A major challenge in unified multimodal models is maintaining high performance across a wide range of tasks without requiring task-specific architectures. Janus-Pro overcomes this with its streamlined yet highly adaptable framework, surpassing previous unified models and even matching or exceeding the performance of specialized task-specific solutions. With its simplicity, flexibility, and superior effectiveness, Janus-Pro represents a significant step forward in multimodal AI. Janus-Pro is setting a new benchmark for next-generation unified models, proving that Janus-Pro is the future of multimodal AI technology.

1.1 How to Use Janus-Pro Workflow?

Janus-Pro

You can use Janus-Pro workflow in 2 ways

Janus-Pro Image generation
Janus-Pro Image Description (OCR, Captions, Describe...etc)

1.2 Janus-Pro Image Generation

Janus-Pro

The Janus Image Generation Sampler lets you enter prompts.
You can use Janus-Pro-1B or Janus-Pro-7B model.
Janus-Pro Image generation is currently restricted to a 1:1 Square (384*384 px) ratio.

The Janus-Pro models will be auto-downloaded in your cloud runcomfy machine upon running for the first time. This may take 2-5 minutes when queuing for the first time. Models Link -

Janus-Pro-1B - https://huggingface.co/deepseek-ai/Janus-Pro-1B
Janus-Pro-7B - https://huggingface.co/deepseek-ai/Janus-Pro-7B

The models will be downloaded in : Comfyui/models/Janus-Pro

1.3 Janus-Pro Image Description

Janus-Pro

Click and Upload an Image in the Load Image Node for Janus-Pro processing.
You can perform : OCR, Captions, Detailed Description using the Janus-Pro Image Understanding Node. Simply type your request in the Type Box provided in the node.

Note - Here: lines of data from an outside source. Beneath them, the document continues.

/-- R60, R61, R64: the assignment rule at the head of the FIFO. A position exactly 2 147 483 648 counts from the trail lies outside
[lead, trail] by the model's choice (log 34). -/
def Obligations.HeadTakeFollowsAssignmentRule : Prop :=
  ∀ (rep : Report) (rest : List Report) (st : Station), st.scan.fifo = rep :: rest →
    let difference := (st.position.triggerCount - rep.line).toNat
    let p := st.position.triggerPos - BitVec.ofNat 32 (difference * st.shared.scanPitch.toNat)
    let left : ScanUnit := { st.scan with fifo := rest, head := none }
    let isOpen := fun (r : Record) => r.band.state == .opened && atOrAfter p (r.band.lead.getD 0)
    let isClosing := fun (r : Record) => r.band.state == .closing && inRange p (r.band.lead.getD 0) (r.band.trail.getD 0)
    let folded := fun (seq : Seq) (refPos : Pos) => st.table.map fun x =>
      if x.seq = seq then { x with band := { x.band with summary := x.band.summary.fold st.shared refPos p rep } } else x
    let waits := st.edge.pending.any fun e => atOrAfter p e.rise
    (32768 ≤ difference → headTake st = ({ st with scan := left }, true)) ∧
    (difference < 32768 →
      (∀ r, st.table.find? isOpen = some r →
        headTake st = ({ st with scan := left, table := folded r.seq r.refPos }, true)) ∧
      (∀ r, st.table.find? isOpen = none → st.table.find? isClosing = some r →
        headTake st = ({ st with scan := left, table := folded r.seq r.refPos }, true)) ∧
      (st.table.find? isOpen = none → st.table.find? isClosing = none → waits = true →
        headTake st = ({ st with scan := { st.scan with head := some p } }, false)) ∧
      (st.table.find? isOpen = none → st.table.find? isClosing = none → waits = false →
        headTake st = ({ st with
          scan := left
          table := st.table.map fun x =>
            if x.band.state = .closed ∧ inRange p (x.band.lead.getD 0) (x.band.trail.getD 0) = true then
              { x with flags := { x.flags with late := true } }
            else x }, true)))

/-- R69 to R72: a folded report changes the figures of its class, each saturating, and of no other class; with a side it adds a
boundary record, or sets the overflow marker where four are held. -/
def Obligations.FoldedReportUpdatesSummary : Prop :=
  (∀ (sh : Shared) (refPos p : Pos) (rep : Report) (s : Summary) (c : DefectClass),
    let before := s.figures.get c
    let after := (s.fold sh refPos p rep).figures.get c
    (c ≠ rep.cls → after = before) ∧
    (c = rep.cls →
      after.count.toNat = min 255 (before.count.toNat + 1) ∧
      after.largest.toNat = max before.largest.toNat rep.extent.toNat ∧
      after.aggregate.toNat = min 65535 (before.aggregate.toNat + rep.extent.toNat))) ∧
  (∀ (sh : Shared) (refPos p : Pos) (rep : Report) (s : Summary),
    let after := s.fold sh refPos p rep
    let atLeft : Bool := decide (rep.acrossStart = 0)
    let atRight : Bool := decide (sh.bandWidth.toNat - 1 ≤ rep.acrossEnd.toNat)
    let side : Side := if atLeft && atRight then .both else if atLeft then .left else .right
    (after.moisture = s.moisture ∧ after.incomplete = s.incomplete ∧ after.overlength = s.overlength) ∧
    (atLeft = false → atRight = false → after.boundary = s.boundary ∧ after.overflow = s.overflow) ∧
    ((atLeft = true ∨ atRight = true) → 4 ≤ s.boundary.length →
      after.boundary = s.boundary ∧ after.overflow = true) ∧
    ((atLeft = true ∨ atRight = true) → s.boundary.length < 4 → ∃ b : BoundaryRecord,
      after.boundary = s.boundary ++ [b] ∧ after.overflow = s.overflow ∧ b.cls = rep.cls ∧ b.side = side ∧
      b.extent = rep.extent ∧
      b.alongStart.toNat = (if atOrAfter p refPos then min 65535 (p - refPos).toNat else 0) ∧
      b.alongEnd.toNat = min 65535 (b.alongStart.toNat + rep.alongLength.toNat * sh.scanPitch.toNat)))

Example Question: “Describe this image in detail, where is this located, what is written in it… etc.”

Janus-Pro sets a new standard for multimodal AI by seamlessly integrating understanding and generation within a unified framework. Janus-Pro’s innovative dual-pathway encoding enhances flexibility, resolving conflicts that hinder traditional models. By surpassing previous unified architectures and rivaling task-specific solutions, Janus-Pro paves the way for more efficient and versatile AI systems. As a powerful and adaptable framework, Janus-Pro stands at the forefront of next-generation multimodal intelligence, proving that Janus-Pro is the future of multimodal AI.